Different Ways to Add Parentheses

问题描述

Given a string of numbers and operators, return all possible results from computing all the different possible ways to group numbers and operators. The valid operators are+, - and *.

Example 1

Input: "2-1-1".

((2-1)-1) = 0
(2-(1-1)) = 2

Output: [0, 2]

Example 2

Input: "2*3-4*5"

(2*(3-(4*5))) = -34
((2*3)-(4*5)) = -14
((2*(3-4))*5) = -10
(2*((3-4)*5)) = -10
(((2*3)-4)*5) = 10

Output: [-34, -14, -10, -10, 10]

 

解决思路

其实挺巧妙的，主要参考https://leetcode.com/discuss/48488/c-4ms-recursive-method

理解这句话很重要：The key idea for this solution is: each operator in this string could be the last operator to be operated.

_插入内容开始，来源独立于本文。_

/-! ## The clock edge -/

/-- A step runs the decoded command: at an edge with `rst = 0` and `cmd_valid = 1` the step is `exec` of the command on
`cmd_word`, the edge's inputs consumed; the decoded command is well-formed; and a command placed by `withFetchWord` is
run by the very next step (R28, R48). -/
def Obligations.StepRunsTheDecodedCommand : Prop :=
  (∀ (s : State) (c : Word) (rest : List Pins), s.inputs = ⟨false, true, c⟩ :: rest →
    (decode c).wellFormed = true ∧ step s = exec (decode c) { s with inputs := rest }) ∧
  (∀ (s : State) (w : Nat),
    step (s.withFetchWord 64 w) = exec (decode (BitVec.ofNat 64 w)) { s with inputs := s.inputs.tail })

/-- R28: `cmd_ready = ~rst`, the response ports show the response registers, and a command is accepted when `cmd_valid`
and `cmd_ready` are both 1. -/
def Obligations.PortsShowTheRegisters : Prop :=
  ∀ (p : Pins) (s : State),
    outputs p s = ⟨!p.rst, s.rspValid, s.rspStatus, s.rspData⟩ ∧
    (accepted p = true ↔ p.cmdValid = true ∧ (outputs p s).cmdReady = true)

/-- R29: at an edge with `rst = 0`, an accepted command sets RSP_VALID and leaves its own response, and without one RSP_VALID
is cleared and every other register keeps its value. -/
def Obligations.ResponseRegistersAtEachEdge : Prop :=
  ∀ (s : State) (p : Pins) (rest : List Pins), s.inputs = p :: rest → p.rst = false →
    (p.cmdValid = true → ∃ t, exec (decode p.cmdWord) { s with inputs := rest } = .next t ∧ step s = .next t ∧
      t.rspValid = true) ∧
    (p.cmdValid = false → step s = .next { s with inputs := rest, rspValid := false })

/-- R150: an edge with `rst = 1` clears VALID and the response registers and writes nothing else, whatever `cmd_valid` and
`cmd_word` hold; an edge with `rst = 0` finds the block ready. -/
def Obligations.ResetEdgeClearsValidAndResponse : Prop :=
  (∀ (s : State) (p : Pins) (rest : List Pins), s.inputs = p :: rest → p.rst = true →
    step s = .next { s with inputs := rest, valid := false, rspValid := false, rspStatus := 0#3, rspData := 0#64 }) ∧
  (∀ p : Pins, p.rst = false → cmdReady p = true)

/-- R151: while `rst = 1` no command is accepted; a command accepted at the edge before a reset presents its response after
its own edge, and the reset edge then clears RSP_VALID and VALID and leaves what it wrote to BUF, SIGN and EXP. -/
def Obligations.CommandJustBeforeReset : Prop :=
  (∀ p : Pins, p.rst = true → cmdReady p = false ∧ accepted p = false) ∧
  (∀ (s : State) (c : Word) (p : Pins) (rest : List Pins), s.inputs = ⟨false, true, c⟩ :: p :: rest → p.rst = true →
    ∃ t u, exec (decode c) { s with inputs := p :: rest } = .next t ∧ step s = .next t ∧ t.rspValid = true ∧
      step t = .next u ∧ u.rspValid = false ∧ u.valid = false ∧ u.buf = t.buf ∧ u.sign = t.sign ∧ u.exp = t.exp)

/-- The block never stops: every edge from every state gives a next state and uses up the edge's inputs ("The block never hangs
and never drops a command", R121; R130). -/
def Obligations.EveryStepAnswers : Prop :=
  ∀ s : State, ∃ t, step s = .next t ∧ t.inputs = s.inputs.tail
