-- ==== Sys2Proof/Tests/Slice0.lean ====
section
/-!
SUPPORT. The model's own tests: ill-formed commands, the spec's own words and vectors (spec/30_encoding.md R71,
spec/95_test_vectors.md), and a witness for the hypotheses of every statement that has some.
-/

namespace Sys2Proof.Tests

open Sys2Proof.Machine Sys2Proof.Safety

/-- A state right after a LOAD of `b`. -/
def loaded (b : Bytes6) : State :=
  { State.reset with buf := b, sign := b.extractLsb' 47 1, exp := b.extractLsb' 0 8, valid := true }

/-- The next state of an outcome. -/
def nextOf : Host.Outcome State Fault Refusal → Option State
  | .next s => some s
  | .fault _ => none
  | .refused _ => none

/-- The response of an outcome's next state: status and data. -/
def responseOf (o : Host.Outcome State Fault Refusal) : Option (BitVec 3 × Word) := (nextOf o).map response

/-- The Decoder's registers of an outcome's next state: BUF, SIGN, EXP, VALID. -/
def decoderOf (o : Host.Outcome State Fault Refusal) : Option (Bytes6 × BitVec 1 × BitVec 8 × Bool) :=
  (nextOf o).map fun s => (s.buf, s.sign, s.exp, s.valid)

/-! ## WellFormed: an ill-formed term for each check -/

theorem test_combine_i16_below : Instr.wellFormed (.combine (-32769) 0) = false := by decide
theorem test_combine_i16_above : Instr.wellFormed (.combine 32768 0) = false := by decide
theorem test_combine_i32_below : Instr.wellFormed (.combine 0 (-2147483649)) = false := by decide
theorem test_combine_i32_above : Instr.wellFormed (.combine 0 2147483648) = false := by decide
theorem test_load_len_above : Instr.wellFormed (.load 16 0) = false := by decide
theorem test_edges_well_formed :
    Instr.wellFormed (.combine (-32768) (-2147483648)) = true ∧ Instr.wellFormed (.combine 32767 2147483647) = true ∧
    Instr.wellFormed (.load 15 0) = true ∧ Instr.wellFormed (.load 0 0) = true := by decide

/-! ## Decoding: a word of every constructor, written out from R60 and R65 (OP LEN RSVD DATA) -/

theorem test_decode_nop : decode 0x0FFFFFFFFFFFFFFF = .nop := by decide
/-- COMBINE -2, 1: I16 = FFFE, I32 = 00000001 (T-CMB-5), with LEN and RSVD set, which it ignores. -/
theorem test_decode_combine : decode 0x1A55FFFE00000001 = .combine (-2) 1 := by decide
/-- LEN = 7, RSVD = FF, bytes 12 34 56 78 9A BC. -/
theorem test_decode_load : decode 0x27FF123456789ABC = .load 7 0x123456789ABC := by decide
theorem test_decode_reverse : decode 0x3000000000000000 = .reverse := by decide
theorem test_decode_toSingle : decode 0x4FFFFFFFFFFFFFFF = .toSingle := by decide
theorem test_decode_toDouble : decode 0x5000000000000000 = .toDouble := by decide
theorem test_decode_value : decode 0x6000000000000000 = .value := by decide
theorem test_decode_getSign : decode 0x7000000000000000 = .getSign := by decide
theorem test_decode_getExp : decode 0x8000000000000000 = .getExp := by decide
theorem test_decode_getBuf : decode 0x9000000000000000 = .getBuf := by decide
theorem test_decode_reservedA : decode 0xA000000000000000 = .reservedA := by decide
theorem test_decode_reservedB : decode 0xB500000000000000 = .reservedB := by decide
theorem test_decode_reservedC : decode 0xC000000000000000 = .reservedC := by decide
theorem test_decode_reservedD : decode 0xD000000000000000 = .reservedD := by decide
theorem test_decode_reservedE : decode 0xE000000000000000 = .reservedE := by decide
theorem test_decode_reservedF : decode 0xFFFFFFFFFFFFFFFF = .reservedF := by decide
theorem test_encode_combine : encode (.combine 1000 123456) = 0x100003E80001E240 := by decide
theorem test_encode_load : encode (.load 5 0x000000000081) = 0x2500000000000081 := by decide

核心思想是递归，然后边界条件是输入的字符串仅为数字。

 

程序

public class DifferentWaysToCompute {
	public List<Integer> diffWaysToCompute(String input) {
		List<Integer> list = new ArrayList<Integer>();
		for (int i = 0; i < input.length(); i++) {
			char c = input.charAt(i);
			if (c == '+' || c == '-' || c == '*') {
				// Split input string into two parts and solve them recursively
				List<Integer> left = diffWaysToCompute(input.substring(0, i));
				List<Integer> right = diffWaysToCompute(input.substring(i+1));
				
				// calculate each part
				for (int j = 0; j < left.size(); j++) {
					for (int k = 0; k < right.size(); k++) {
						if (c == '+') {
							list.add(left.get(j) + right.get(k));
						} else if (c == '-') {
							list.add(left.get(j) - right.get(k));
						}else {
							list.add(left.get(j) * right.get(k));
						}
					}
				}
			}
		}
		
		if (list.isEmpty()) {
			// input string contains only number
			list.add(Integer.valueOf(input));
		}
		
		return list;
	}
}